Inhambanella henriquesii

Scientific classification
- Kingdom: Plantae
- Clade: Tracheophytes
- Clade: Angiosperms
- Clade: Eudicots
- Clade: Asterids
- Order: Ericales
- Family: Sapotaceae
- Subfamily: Sapotoideae
- Genus: Inhambanella
- Species: I. henriquesii
- Binomial name: Inhambanella henriquesii (Engl. & Warb.) Dubard (1915)
- Synonyms: Lecomtedoxa henriquesii (Engl. & Warb.) A.Meeuse (1960); Mimusops henriquesii Engl. & Warb. (1904);

= Inhambanella henriquesii =

- Genus: Inhambanella
- Species: henriquesii
- Authority: (Engl. & Warb.) Dubard (1915)
- Synonyms: Lecomtedoxa henriquesii (Engl. & Warb.) A.Meeuse (1960), Mimusops henriquesii Engl. & Warb. (1904)

Species of flowering plant

Inhambanella henriquesii, commonly known as milk pear, milk-pear, or milkpear in English, melkpeer in Afrikaans, and umbenkela or umthungulu in Zulu, is a species of flowering plant in the pea family, Fabaceae. It is a tree native to eastern Africa, ranging from Kenya to Kwazulu-Natal Province of South Africa.

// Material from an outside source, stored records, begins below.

/-! ## Steps (95_test_vectors.md V1 to V4, and the examples of R181 to R192) -/

/-- `mm0 = a64`, `mm1 = b64`, each tag empty, `TOP = 5`, `ES = 0`. -/
def mmx (program : List Byte) : State :=
  { boot program with
    x87 := ((Vector.replicate 8 0#80).set 0 (0x3FFF#16 ++ a64)).set 1 (0x1234#16 ++ b64)
    ftw := 0xFFFF#16
    fsw := 0x2800#16 }

theorem test_step_paddbMm : mmAfter (step (mmx [0x0F#8, 0xFC#8, 0xC1#8])) 0 =
    some 0x7F00000000000000#64 := by decide +kernel
theorem test_step_paddwMm : mmAfter (step (mmx [0x0F#8, 0xFD#8, 0xC1#8])) 0 =
    some 0x8000000001000100#64 := by decide +kernel
theorem test_step_padddMm : mmAfter (step (mmx [0x0F#8, 0xFE#8, 0xC1#8])) 0 =
    some 0x8001000001010100#64 := by decide +kernel
theorem test_step_paddqMm : mmAfter (step (mmx [0x0F#8, 0xD4#8, 0xC1#8])) 0 =
    some 0x8001000101010100#64 := by decide +kernel

/-- R26: the side effects of an MMX form. -/
theorem test_step_mmx_side_effects :
    (match step (mmx [0x0F#8, 0xFC#8, 0xC1#8]) with
      | .next t => some (t.ftw, t.fsw, (t.x87[0]).extractLsb' 64 16, t.x87[1], t.rip)
      | _ => none) =
    some (0#16, 0#16, 0xFFFF#16, 0x1234#16 ++ b64, 0x400003#64) := by decide +kernel

/-- `paddbXmm` keeps the bits above 127 of its destination. -/
theorem test_step_paddbXmm : zmmAfter (step (vecs [0x66#8, 0x0F#8, 0xFC#8, 0xCA#8] 0#64)) 1 =
    some 0x0123456789ABCDEFFEDCBA987654321000000000FFFFFFFFFFFFFFFF0000000080000000000000007FFFFFFFFFFFFFFF7F00000000000000FFFFFFFFFFFFFF00#512 := by
  decide +kernel
/-- `paddwXmm` keeps the bits above 127 of its destination. -/
theorem test_step_paddwXmm : zmmAfter (step (vecs [0x66#8, 0x0F#8, 0xFD#8, 0xCA#8] 0#64)) 1 =
    some 0x0123456789ABCDEFFEDCBA987654321000000000FFFFFFFFFFFFFFFF0000000080000000000000007FFFFFFFFFFFFFFF8000000001000100FFFFFFFFFFFF0000#512 := by
  decide +kernel
/-- `padddXmm` keeps the bits above 127 of its destination. -/
theorem test_step_padddXmm : zmmAfter (step (vecs [0x66#8, 0x0F#8, 0xFE#8, 0xCA#8] 0#64)) 1 =
    some 0x0123456789ABCDEFFEDCBA987654321000000000FFFFFFFFFFFFFFFF0000000080000000000000007FFFFFFFFFFFFFFF8001000001010100FFFFFFFF00000000#512 := by
  decide +kernel
/-- `paddqXmm` keeps the bits above 127 of its destination. -/
theorem test_step_paddqXmm : zmmAfter (step (vecs [0x66#8, 0x0F#8, 0xD4#8, 0xCA#8] 0#64)) 1 =
    some 0x0123456789ABCDEFFEDCBA987654321000000000FFFFFFFFFFFFFFFF0000000080000000000000007FFFFFFFFFFFFFFF80010001010101000000000000000000#512 := by
  decide +kernel

theorem test_step_vpaddbVexXmm : zmmAfter (step (vecs [0xC5#8, 0xF1#8, 0xFC#8, 0xC2#8] 0#64)) 0 =
    some 0x7F00000000000000FFFFFFFFFFFFFF00#512 := by decide +kernel
theorem test_step_vpaddwVexXmm : zmmAfter (step (vecs [0xC5#8, 0xF1#8, 0xFD#8, 0xC2#8] 0#64)) 0 =
    some 0x8000000001000100FFFFFFFFFFFF0000#512 := by decide +kernel
theorem test_step_vpadddVexXmm : zmmAfter (step (vecs [0xC5#8, 0xF1#8, 0xFE#8, 0xC2#8] 0#64)) 0 =
    some 0x8001000001010100FFFFFFFF00000000#512 := by decide +kernel
theorem test_step_vpaddqVexXmm : zmmAfter (step (vecs [0xC5#8, 0xF1#8, 0xD4#8, 0xC2#8] 0#64)) 0 =
    some 0x80010001010101000000000000000000#512 := by decide +kernel
theorem test_step_vpaddbVexYmm : zmmAfter (step (vecs [0xC5#8, 0xF5#8, 0xFC#8, 0xC2#8] 0#64)) 0 =
    some 0x00000000000000007FFFFFFFFFFFFF007F00000000000000FFFFFFFFFFFFFF00#512 := by decide +kernel
theorem test_step_vpaddwVexYmm : zmmAfter (step (vecs [0xC5#8, 0xF5#8, 0xFD#8, 0xC2#8] 0#64)) 0 =
    some 0x00000000000000007FFFFFFFFFFF00008000000001000100FFFFFFFFFFFF0000#512 := by decide +kernel
theorem test_step_vpadddVexYmm : zmmAfter (step (vecs [0xC5#8, 0xF5#8, 0xFE#8, 0xC2#8] 0#64)) 0 =
    some 0x00000000000000007FFFFFFF000000008001000001010100FFFFFFFF00000000#512 := by decide +kernel
theorem test_step_vpaddqVexYmm : zmmAfter (step (vecs [0xC5#8, 0xF5#8, 0xD4#8, 0xC2#8] 0#64)) 0 =
    some 0x0000000000000000800000000000000080010001010101000000000000000000#512 := by decide +kernel

theorem test_step_vpaddbEvexXmm :
    zmmAfter (step (vecs [0x62#8, 0xF1#8, 0x75#8, 0x09#8, 0xFC#8, 0xC2#8] 0xFF#64)) 0 =
    some 0xAAAAAAAAAAAAAAAAFFFFFFFFFFFFFF00#512 := by
  decide +kernel
theorem test_step_vpaddwEvexXmm :
    zmmAfter (step (vecs [0x62#8, 0xF1#8, 0x75#8, 0x89#8, 0xFD#8, 0xC2#8] 0xA5#64)) 0 =
    some 0x80000000010000000000FFFF00000000#512 := by
  decide +kernel
theorem test_step_vpadddEvexXmm :
    zmmAfter (step (vecs [0x62#8, 0xF1#8, 0x75#8, 0x09#8, 0xFE#8, 0xC2#8] 0x6#64)) 0 =
    some 0xAAAAAAAA01010100FFFFFFFF55555555#512 := by
  decide +kernel
theorem test_step_vpaddqEvexXmm :
    zmmAfter (step (vecs [0x62#8, 0xF1#8, 0xF5#8, 0x09#8, 0xD4#8, 0xC2#8] 0x2#64)) 0 =
    some 0x80010001010101005555555555555555#512 := by
  decide +kernel
theorem test_step_vpaddbEvexYmm :
    zmmAfter (step (vecs [0x62#8, 0xF1#8, 0x75#8, 0x29#8, 0xFC#8, 0xC2#8] 0xFFFF0000#64)) 0 =
    some 0x00000000000000007FFFFFFFFFFFFF00AAAAAAAAAAAAAAAA5555555555555555#512 := by
  decide +kernel
theorem test_step_vpaddwEvexYmm :
    zmmAfter (step (vecs [0x62#8, 0xF1#8, 0x75#8, 0x29#8, 0xFD#8, 0xC2#8] 0x0F0F#64)) 0 =
    some 0xAAAAAAAAAAAAAAAA7FFFFFFFFFFF0000AAAAAAAAAAAAAAAAFFFFFFFFFFFF0000#512 := by
  decide +kernel
theorem test_step_vpadddEvexYmm :
    zmmAfter (step (vecs [0x62#8, 0xF1#8, 0x75#8, 0x29#8, 0xFE#8, 0xC2#8] 0x81#64)) 0 =
    some 0x00000000AAAAAAAA5555555555555555AAAAAAAAAAAAAAAA5555555500000000#512 := by
  decide +kernel
theorem test_step_vpaddqEvexYmm :
    zmmAfter (step (vecs [0x62#8, 0xF1#8, 0xF5#8, 0x29#8, 0xD4#8, 0xC2#8] 0x9#64)) 0 =
    some 0x00000000000000005555555555555555AAAAAAAAAAAAAAAA0000000000000000#512 := by
  decide +kernel
theorem test_step_vpaddbEvexZmm :
    zmmAfter (step (vecs [0x62#8, 0xF1#8, 0x75#8, 0x48#8, 0xFC#8, 0xC2#8] 0x0#64)) 0 =
    some 0x123456789ABCDE00FFFFFFFFFFFFFF0000000001FEFEFEFEFFFFFF000000000100000000000000007FFFFFFFFFFFFF007F00000000000000FFFFFFFFFFFFFF00#512 := by
  decide +kernel
theorem test_step_vpaddwEvexZmm :
    zmmAfter (step (vecs [0x62#8, 0xF1#8, 0x75#8, 0xC9#8, 0xFD#8, 0xC2#8] 0x80000001#64)) 0 =
    some 0x12340000000000000000000000000000000000000000000000000000000000000000000000000000000000000000000000000000000000000000000000000000#512 := by
  decide +kernel
theorem test_step_vpadddEvexZmm :
    zmmAfter (step (vecs [0x62#8, 0xF1#8, 0x75#8, 0x48#8, 0xFE#8, 0xC2#8] 0x0#64)) 0 =
    some 0x123456789ABCDF00FFFFFFFF0000000000000001FFFFFFFE000000000000000100000000000000007FFFFFFF000000008001000001010100FFFFFFFF00000000#512 := by
  decide +kernel
theorem test_step_vpaddqEvexZmm :
    zmmAfter (step (vecs [0x62#8, 0xF1#8, 0xF5#8, 0x49#8, 0xD4#8, 0xC2#8] 0xFFFFFFFFFFFFFFFF#64)) 0 =
    some 0x123456789ABCDF00000000000000000000000002FFFFFFFE00000000000000010000000000000000800000000000000080010001010101000000000000000000#512 := by
  decide +kernel

/-- V4 E1, E2: an empty writemask keeps the low bits and clears the others, or clears all. -/
theorem test_step_empty_mask :
    zmmAfter (step (vecs [0x62#8, 0xF1#8, 0x75#8, 0x09#8, 0xFC#8, 0xC2#8] 0xFFFF0000#64)) 0 =
      some 0xAAAAAAAAAAAAAAAA5555555555555555#512 ∧
    zmmAfter (step (vecs [0x62#8, 0xF1#8, 0x75#8, 0xA9#8, 0xFD#8, 0xC2#8] 0#64)) 0 = some 0#512 := by
  decide +kernel

/-- V4 E6: a broadcast doubleword to 8 lanes, lanes 0 and 7 written, the others zeroed. -/
theorem test_step_broadcast_dword :
    zmmAfter (step (withData (vecs [0x62#8, 0xF1#8, 0x75#8, 0xB9#8, 0xFE#8, 0x00#8] 0x81#64) 0x20004#64
      [0xFF#8, 0xFF#8, 0xFF#8, 0xFF#8])) 0 =
    some 0x7FFFFFFF000000000000000000000000000000000000000000000000FFFFFFFE#512 := by decide +kernel

/-- V4 E7: a broadcast quadword to 8 lanes. -/
theorem test_step_broadcast_qword :
    zmmAfter (step (withData (vecs [0x62#8, 0xF1#8, 0xF5#8, 0x58#8, 0xD4#8, 0x00#8] 0#64) 0x20008#64
      [0x00#8, 0x00#8, 0x00#8, 0x00#8, 0x00#8, 0x00#8, 0x00#8, 0x80#8])) 0 =
    some 0x8123456789ABCDEF7EDCBA987654321080000000FFFFFFFF7FFFFFFF000000000000000000000000FFFFFFFFFFFFFFFFFFFF8000FF0180FF7FFFFFFFFFFFFFFF#512 := by
  decide +kernel

/-- The bytes of `B128` in memory order (R53). -/
def b128Bytes : List Byte :=
  [0x01#8, 0x00#8, 0x00#8, 0x00#8, 0x00#8, 0x00#8, 0x00#8, 0x00#8,
    0x01#8, 0x80#8, 0xFF#8, 0x01#8, 0x00#8, 0x80#8, 0x01#8, 0x00#8]

/-- V7: a little-endian quadword, at an unaligned address. -/
theorem test_step_little_endian :
    mmAfter (step (withData (boot [0x0F#8, 0xD4#8, 0x00#8]) 0x10001#64
      [0x01#8, 0x80#8, 0xFF#8, 0x01#8, 0x00#8, 0x80#8, 0x01#8, 0x00#8])) 0 =
    some 0x0001800001FF8001#64 := by decide +kernel

/-- P4: the same misaligned operand faults under the legacy form and completes under the VEX form. -/
theorem test_step_misaligned :
    faultOf (step (withData (vecs [0x66#8, 0x0F#8, 0xFE#8, 0x08#8] 0#64) 0x10008#64 b128Bytes)) =
      some (.gp 0x400000#64) ∧
    zmmAfter (step (withData (vecs [0xC5#8, 0xF1#8, 0xFE#8, 0x08#8] 0#64) 0x10008#64 b128Bytes)) 1 =
      some 0x8001000001010100FFFFFFFF00000000#512 := by decide +kernel

/-- Alignment checking on: `CR0.AM = 1`, `EFLAGS.AC = 1`, `CPL = 3`. -/
def checked (s : State) : State :=
  { s with cr0 := s.cr0 ||| 0x40000#32, eflags := s.eflags ||| 0x40000#32, cpl := 3 }

/-- V7: an MMX operand off its alignment is #AC(0), a VEX operand is not. -/
theorem test_step_alignment_check :
    faultOf (step (checked (withData (boot [0x0F#8, 0xFC#8, 0x00#8]) 0x10001#64 []))) =
      some (.ac 0x400000#64) ∧
    completes (step (checked (withData (boot [0xC5#8, 0xF1#8, 0xFE#8, 0x08#8]) 0x10001#64 []))) =
      true := by decide +kernel

/-- The page of 2000H is not present. -/
def paged (s : State) : State :=
  { s with cfg := { s.cfg with pages := [
      { range := { first := 0, last := 0x1FFF }, user := .maps 0#64, supervisor := .maps 0#64 },
      { range := { first := 0x2000, last := 0x2FFF }, user := .faults false 0#29,
        supervisor := .faults false 0#29 },
      { range := { first := 0x3000, last := 2 ^ 64 - 1 }, user := .maps 0x3000#64,
        supervisor := .maps 0x3000#64 }] } }

/-- P6: a page-crossing operand, code 4, the lowest faulting address. -/
theorem test_step_page_fault :
    faultOf (step (paged (withData (boot [0x62#8, 0xF1#8, 0x75#8, 0x48#8, 0xFC#8, 0x00#8]) 0x1FE0#64
      []))) = some (.pf 0x400000#64 4#32 0x2000#64) := by decide +kernel

/-- V7: a non-canonical operand is #GP(0) through `DS`, #SS(0) through `SS`. -/
theorem test_step_non_canonical :
    faultOf (step (withData (boot [0xC5#8, 0xF1#8, 0xFE#8, 0x00#8]) 0x0000800000000000#64 [])) =
      some (.gp 0x400000#64) ∧
    faultOf (step { boot [0xC5#8, 0xF1#8, 0xFE#8, 0x45#8, 0x00#8] with
      gpr := (Vector.replicate 16 0#64).set 5 0x0000800000000000#64 }) =
      some (.ss 0x400000#64) := by decide +kernel

/-- The six programs of V8, as MMX, SSE, VEX.128, VEX.256, EVEX byte and EVEX doubleword forms. -/
def v8 : List (List Byte) :=
  [[0x0F#8, 0xFC#8, 0xC1#8], [0x66#8, 0x0F#8, 0xFC#8, 0xCA#8], [0xC5#8, 0xF1#8, 0xFC#8, 0xC2#8],
    [0xC5#8, 0xF5#8, 0xFC#8, 0xC2#8], [0x62#8, 0xF1#8, 0x75#8, 0x08#8, 0xFC#8, 0xC2#8],
    [0x62#8, 0xF1#8, 0x75#8, 0x48#8, 0xFE#8, 0xC2#8]]

/-- The vectors of the faults of V8's programs under one changed premise, 0 where one completes. -/
def verdicts (change : State → State) : List Nat :=
  v8.map fun p => ((faultOf (step (change (boot p)))).map Fault.vector).getD 0

theorem test_v8_no_change : verdicts id = [0, 0, 0, 0, 0, 0] := by decide +kernel
theorem test_v8_em : verdicts (fun s => { s with cr0 := s.cr0 ||| 4#32 }) = [6, 6, 0, 0, 0, 0] := by
  decide +kernel
theorem test_v8_ts : verdicts (fun s => { s with cr0 := s.cr0 ||| 8#32 }) = [7, 7, 7, 7, 7, 7] := by
  decide +kernel
theorem test_v8_em_ts : verdicts (fun s => { s with cr0 := s.cr0 ||| 12#32 }) = [6, 6, 7, 7, 7, 7] := by
  decide +kernel
theorem test_v8_osfxsr : verdicts (fun s => { s with cr4 := 0x40000#32 }) = [0, 6, 0, 0, 0, 0] := by
  decide +kernel
theorem test_v8_osxsave : verdicts (fun s => { s with cr4 := 0x200#32 }) = [0, 0, 6, 6, 6, 6] := by
  decide +kernel
theorem test_v8_xcr0_3 : verdicts (fun s => { s with xcr0 := 3#64 }) = [0, 0, 6, 6, 6, 6] := by
  decide +kernel
theorem test_v8_xcr0_7 : verdicts (fun s => { s with xcr0 := 7#64 }) = [0, 0, 0, 0, 6, 6] := by
  decide +kernel
theorem test_v8_es : verdicts (fun s => { s with fsw := 0x80#16 }) = [16, 0, 0, 0, 0, 0] := by
  decide +kernel

/-- The features without those named. -/
def lacking (g : Features → Features) (s : State) : State :=
  { s with cfg := { s.cfg with features := g s.cfg.features } }

/-- `Features` of MMX, SSE2 and AVX. -/
def upToAvx (f : Features) : Features :=
  { f with avx2 := false, avx512f := false, avx512bw := false, avx512vl := false }

theorem test_v8_no_avx2 : verdicts (lacking upToAvx) = [0, 0, 0, 6, 6, 6] := by decide +kernel
theorem test_v8_no_avx512vl : verdicts (lacking fun f => { f with avx512vl := false }) =
    [0, 0, 0, 0, 6, 0] := by decide +kernel
theorem test_v8_no_avx512bw : verdicts (lacking fun f => { f with avx512bw := false }) =
    [0, 0, 0, 0, 6, 0] := by decide +kernel

/-- D21: PADDQ on MMX registers needs `SSE2` too. -/
theorem test_step_paddq_mm_needs_sse2 :
    faultOf (step (lacking (fun f => { f with sse2 := false }) (boot [0x0F#8, 0xD4#8, 0xC1#8]))) =
      some (.ud 0x400000#64) := by decide +kernel


/-! ## States and operands that meet the hypotheses of the obligations -/

/-- `Ready` as a check. -/
def readyB (i : Instr) (s : State) : Bool :=
  i.wellFormed && i.fits && i.shape.noUd s && !s.cr0Ts && !s.fswEs

/-- What the check says. -/
theorem ready_of {i : Instr} {s : State} (h : readyB i s = true) : i.Ready s := by
  simp only [readyB, Shape.noUd, Bool.and_eq_true, Bool.not_eq_true'] at h
  obtain ⟨⟨⟨⟨hw, hf⟩, ha, hu⟩, ht⟩, he⟩ := h
  refine ⟨hw, hf, ha, ?_⟩
  revert hu
  rcases i.shape with ⟨wide, l, lead, reg, rm⟩ | ⟨wide, l, lead, v, reg, rm⟩ | ⟨vl, l, lead, e, reg, rm⟩ <;>
    intro hu
  · cases wide
    · simp only [Shape.cls, Bool.not_eq_true'] at hu
      exact ⟨hu, ht, he⟩
    · simp only [Shape.cls, Bool.and_eq_true, Bool.not_eq_true'] at hu
      exact ⟨hu.1, hu.2, ht⟩
  · simp only [Shape.cls, Bool.and_eq_true, Bool.not_eq_true', decide_eq_true_eq] at hu
    exact ⟨hu.1.1, hu.1.2, hu.2, ht⟩
  · simp only [Shape.cls, Bool.and_eq_true, Bool.not_eq_true', decide_eq_true_eq] at hu
    exact ⟨hu.1.1.1, hu.1.1.2, hu.1.2, hu.2, ht⟩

It is a medium-sized evergreen tree, growing up to 25 meters tall. Young leaves are brilliant coppery–red in color, maturing to green. The bark is dark brown or grey, exuding copious amounts of white latex when cut. Fruits are red when mature, 2 to 4 cm in diameter, subglobose or ellipsoid in shape, with an edible pulp. Seeds are up to 3 cm long.

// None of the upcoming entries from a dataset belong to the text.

-- ==== Sys2Proof/Proofs/VexResult.lean ====
section
/-!
The VEX forms (42_vpadd_vex.md R160 to R168): a form that is ready and whose source can be read completes, with the
lane sums of the two sources and zero above them (10_state.md R23, 90_conflicts.md C3). The two widths share one
argument, at the width `Shape.vecBits` of the form.
-/
namespace Sys2Proof

theorem Shape.vecBits_le (sh : Shape) : sh.vecBits ≤ 512 := by
  match sh with
  | .legacy false .. => exact Nat.zero_le _
  | .legacy true .. | .vex false .. => exact VecLen.bits_le .vl128
  | .vex true .. => exact VecLen.bits_le .vl256
  | .evex vl .. => exact vl.bits_le

end Sys2Proof

namespace Sys2Proof.Machine

open Sys2Proof Sys2Proof.Laws

/-! ## The value written -/

/-- Zeroes above a value leave its lanes. -/
theorem lane_setWidth {w n N j : Nat} (v : BitVec n) (hN : n ≤ N) (hj : j < n / w) :
    lane w (v.setWidth N) j = lane w v j :=
  BitVec.extractLsb'_setWidth_of_le ((lane_end_le hj).trans hN)

theorem setWidth_toNat_lt {n N : Nat} (v : BitVec n) : (v.setWidth N).toNat < 2 ^ n := calc
  (v.setWidth N).toNat = v.toNat % 2 ^ N := BitVec.toNat_setWidth ..
  _ ≤ v.toNat := Nat.mod_le ..
  _ < 2 ^ n := v.isLt

/-- The sum with a register's low `n` bits, zero above, has the lane sums of the whole register (42_vpadd_vex.md R160
step 4). -/
theorem lane_setWidth_addLanes (s : State) (d : Fin 32) {w n N j : Nat} (v : BitVec n) (hN : n ≤ N)
    (hj : j < n / w) :
    lane w ((addLanes w (n / w) (s.vecLow n d) v).setWidth N) j = lane w s.zmm[d] j + lane w v j := by
  rw [lane_setWidth _ hN hj, lane_addLanes _ _ hj (Nat.mul_div_le ..), lane_vecLow s d hj]

/-! ## Completion -/

theorem vexSource_of_sourceIs {s : State} {n : Nat} {lead : List LeadByte} {v : Vex} {rm : RmOperand}
    {v2 : BitVec n} (h : s.VexSourceIs n lead v rm v2) : s.vexSource n lead v rm = .ok v2 := by
  cases rm with
  | reg f => exact congrArg Except.ok h.symm
  | mem m =>
    obtain ⟨hread, hv⟩ := h
    exact hv ▸ memRead_of_readable hread

theorem execShape_vex (wide : Bool) (l : Lane) (lead : List LeadByte) (v : Vex) (reg : BitVec 3)
    (rm : RmOperand) (s : State) :
    execShape (.vex wide l lead v reg rm) s =
      execVex l.bits (Shape.vex wide l lead v reg rm).vecBits
        ((Shape.vex wide l lead v reg rm).available s.cfg.features) lead v reg rm s := by
  cases wide <;> rfl

section
variable {i : Instr} {s : State} {wide : Bool} {l : Lane} {lead : List LeadByte} {v : Vex} {reg : BitVec 3}
  {rm : RmOperand} {n : Nat} {v2 : BitVec n}

theorem exec_vex_of_ready (hshape : i.shape = .vex wide l lead v reg rm)
    (hn : (Shape.vex wide l lead v reg rm).vecBits = n) (hready : i.Ready s)
    (hv : s.VexSourceIs n lead v rm v2) : exec i s = .next (s.vexEffect l.bits n lead v reg rm v2) := by
  have hchecks := shapeChecks_of_ready hready
  rw [hshape] at hchecks
  rw [exec_eq_execShape, hshape, execShape_vex, hn]
  exact perform_ok hchecks (vexSource_of_sourceIs hv)

/-- A ready form of VEX shape leaves in its destination `addLanes` of the two sources' low `n` bits, with zero above
it, and changes nothing else but `rip`. -/
theorem vex_result_of_ready (hshape : i.shape = .vex wide l lead v reg rm)
    (hn : (Shape.vex wide l lead v reg rm).vecBits = n) (hready : i.Ready s)
    (hv : s.VexSourceIs n lead v rm v2) :
    ∃ z : Vec,
      (∀ j < n / l.bits, lane l.bits z j = lane l.bits s.zmm[vexSrc1 v] j + lane l.bits v2 j) ∧
      z.toNat < 2 ^ n ∧
      exec i s = .next { s with
        zmm := s.zmm.set (vexDest v reg) z
        rip := addAddr s.mode s.rip (BitVec.ofNat 64 (encode i).length) } := by
  have hlen : (encode i).length = vexLength lead v rm := by
    rw [encode, shape_encode_length, hshape, Shape.length]
  have hn512 : n ≤ 512 := hn ▸ Shape.vecBits_le _
  refine ⟨(addLanes l.bits (n / l.bits) (s.vecLow n (vexSrc1 v)) v2).setWidth 512,
    fun j hj => lane_setWidth_addLanes s _ _ hn512 hj, setWidth_toNat_lt _, ?completes⟩
  case completes =>
    rw [exec_vex_of_ready hshape hn hready hv, hlen]
    rfl

end

/-- Settles O27: each of the four forms has the 128-bit VEX shape of its lane width. -/
theorem vex128FormsResult : Obligations.Vex128FormsResult := by
  unfold Obligations.Vex128FormsResult
  intro lead v reg rm s v2 hv l i hi hready
  have hshape : i.shape = .vex false l lead v reg rm := by
    simp only [List.mem_cons, Prod.mk.injEq, List.not_mem_nil, or_false] at hi
    rcases hi with ⟨rfl, rfl⟩ | ⟨rfl, rfl⟩ | ⟨rfl, rfl⟩ | ⟨rfl, rfl⟩ <;> rfl
  exact vex_result_of_ready hshape rfl hready hv

/-- Settles O28: each of the four forms has the 256-bit VEX shape of its lane width. -/
theorem vex256FormsResult : Obligations.Vex256FormsResult := by
  unfold Obligations.Vex256FormsResult
  intro lead v reg rm s v2 hv l i hi hready
  have hshape : i.shape = .vex true l lead v reg rm := by
    simp only [List.mem_cons, Prod.mk.injEq, List.not_mem_nil, or_false] at hi
    rcases hi with ⟨rfl, rfl⟩ | ⟨rfl, rfl⟩ | ⟨rfl, rfl⟩ | ⟨rfl, rfl⟩ <;> rfl
  exact vex_result_of_ready hshape rfl hready hv

end Sys2Proof.Machine
end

It grows in the coastal forests of Kenya, Tanzania, Mozambique, and KwaZulu-Natal, extending up river valleys into the drier interior as far as southern Malawi and Zimbabwe, from sea level up to 300 meters elevation.

The species was first described as Mimusops henriquesii in 1904 by Adolf Engler and Otto Warburg. The species epithet is named for Julio Augusto Henriques, a Portuguese botanist and plant collector. In 1915 Marcel Dubard placed it in the newly described genus Inhambanella as Inhambanella henriquesii.